Data Quality#

You can interact with Data Quality through the API.

Basic operations#

Listing Data Quality rules of a dataset#

project = client.get_project("SomeProjectId")
dataset = project.get_dataset("SomeDatasetId")
ruleset = dataset.get_data_quality_rules()
rules = ruleset.list_rules()
# Returns a list of DSSDataQualityRule

for rule in rules:

        # Access to main information of the rule
        print("Rule id: %s" % rule.id)
        print("name: %s" % rule.name)

Computing a rule#

project = client.get_project("SomeProjectId")
dataset = project.get_dataset("SomeDatasetId")
ruleset = dataset.get_data_quality_rules()
rules = ruleset.list_rules()
future = rules[0].compute()
future.wait_for_result()

Creating a rule#

project = client.get_project("SomeProjectId")
dataset = project.get_dataset("SomeDatasetId")
ruleset = dataset.get_data_quality_rules()
rule_config = { "type": "RecordCountInRangeRule", "softMinimum": 10, "softMinimumEnabled": True, "displayName": "My newly created rule."}
newRule = ruleset.create_rule(rule_config)

Deleting a rule#

project = client.get_project("SomeProjectId")
dataset = project.get_dataset("SomeDatasetId")
ruleset = dataset.get_data_quality_rules()
rules = ruleset.list_rules()
rules[0].delete()

Reference documentation#

Classes#

dataikuapi.DSSClient(host[, api_key, ...])

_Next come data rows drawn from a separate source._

/-- A sequence lock domain (R460 to R463). Sessions are numbered as in R467: 0, 1, 256 + station. -/
structure LockState where
  owner  : Option Nat
  broken : Bool
  staged : List (Nat × Word)
  deriving DecidableEq, Repr

/-- Per-session registers (R456, R478). -/
structure SessState where
  result     : Nat
  refused    : Bool
  addr       : Nat
  lockResult : Nat
  lockDom    : Nat                    -- the domain last commanded
  lockIndex  : Nat
  lease      : Nat
  deriving DecidableEq, Repr

/-- Control ports and locks. `mismatch` lists the units whose mismatch has been reported (R458); `mntRead` is the
maintenance memory read in the background: its address, and once complete its data and the local time of that (R450). -/
structure CtlState where
  sessions : Sparse SessState
  locks    : Sparse LockState
  mismatch : List Nat
  mntRead  : Option (Nat × Option (Word × Nat))
  pcieUp   : Bool                     -- the endpoint is out of reset and answers
  restarts : List Nat                 -- units whose RESTART acts at the next frame boundary (R459)
  deriving DecidableEq, Repr

/-- A dump being written (R474): its number, bytes and whether it was cut. -/
structure DumpJob where
  bytes : Bytes
  cut   : Bool
  deriving DecidableEq, Repr

/-- Device counters, dumps and the wayside test (R471 to R477). -/
structure PmcState where
  cnt      : Sparse Word
  ovf      : Sparse Word
  latched  : Sparse Word
  dev      : Nat
  dumps    : Nat
  missed   : Nat
  trunc    : Nat
  dumpNum  : Nat
  job      : Option DumpJob
  wstFail  : Nat
  wstStarved : Nat
  wstFailed : Nat
  wstDone  : Nat
  wstRunning : Nat
  wstBlock : Nat
  wstEngine : Nat
  deriving DecidableEq, Repr

/-! ### Memory (16_memory.md) -/

/-- An entry of the merge buffer: the code word and the new bytes, by offset within the word (R404). -/
structure MergeEntry where
  word  : Nat
  patch : List (Nat × Byte)
  full  : Bool
  scrub : Option Nat                  -- a write-back of the scrubber: its pass (R407)
  deriving DecidableEq, Repr

/-- A watch list entry (R408). -/
structure WatchEntry where
  word     : Nat
  count    : Nat
  lastPass : Nat
  deriving DecidableEq, Repr

/-- A fault ledger entry (R409). -/
structure LedgerEntry where
  word  : Nat
  state : Nat
  deriving DecidableEq, Repr

/-- A row remap (R410). `copied`: the copy of the row is complete and the switch is outstanding; `applied`: accesses
go to the spare row. -/
structure RemapEntry where
  bank       : Nat
  row        : Nat
  spare      : Nat
  persistent : Bool
  copied     : Bool
  due        : Bool                   -- a second boundary has passed since the copy completed
  applied    : Bool
  deriving DecidableEq, Repr

/-- The scrubber (R407, R417). -/
structure ScrubState where
  running  : Bool
  pass     : Nat
  pos      : Nat                      -- next word index of the pass
  elapsed  : Nat                      -- milestone seconds since the pass started
  period   : Nat                      -- period of the pass
  late     : Bool
  quota    : Nat
  passes   : Nat
  lateCnt  : Nat
  deriving DecidableEq, Repr

/-- The memory die and its controller (R398 to R420). -/
structure MemState where
  bytes    : List Host.Cell
  written  : List (Nat × Nat)         -- written code words: first index and count of each run
  poison   : Sparse Bool
  upset    : Sparse Nat               -- bits in error per code word
  merge    : List MergeEntry
  stalled  : List (Nat × Bytes)       -- partial writes that wait for a merge entry
  watch    : List WatchEntry
  ledger   : List LedgerEntry
  remap    : List RemapEntry
  factory  : List (Nat × Nat × Nat)   -- bank, row, spare of the factory map
  scrub    : ScrubState
  corr     : Nat
  uncorr   : Nat
  sramCorr : Nat
  sramUncorr : Nat
  lostLines : Nat
  merges   : Nat
  onCorr   : Nat
  onUncorr : Nat
  watchOvf : Nat
  arbUse   : List Nat
  cap      : Nat
  repairResult : Nat
  repairWait : Bool
  repairBusy : Bool
  sramUpset : Sparse Nat              -- bits in error in SRAM words of 8 bytes, by SRAM number and word
  sram     : List (Nat × Nat × Bytes) -- packet buffer SRAM that was filled: first word, count, pattern, newest first
  sramMap  : List (Nat × Nat)         -- its written map: first word and count of each run (R402)
  deriving DecidableEq, Repr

Entry point for the DSS API client

dataikuapi.dss.data_quality.DSSDataQualityRule(...)

A rule defined on a dataset.

dataikuapi.dss.data_quality.DSSDataQualityRuleSet(...)

Base settings class for dataset data quality rules.

dataikuapi.dss.dataset.DSSDataset(client, ...)

A dataset on the DSS instance.

dataikuapi.dss.future.DSSFuture(client, job_id)

A future represents a long-running task on a DSS instance.

dataikuapi.dss.project.DSSProject(client, ...)

A handle to interact with a project on the DSS instance.

Functions#

compute([partition])

Compute the rule on a given partition or the full dataset.

create_rule([config])

Create a data quality rule on the current dataset.

delete()

Delete the rule from the dataset configuration.

get_data_quality_rules()

Get a handle to interact with the data quality rules of the dataset.

get_dataset(dataset_name)

Get a handle to interact with a specific dataset

get_project(project_key)

Get a handle to interact with a specific project.

list_rules([as_type])

Get the list of rules defined on the dataset.

wait_for_result()

Waits for the completion of the long-running task, and returns its result.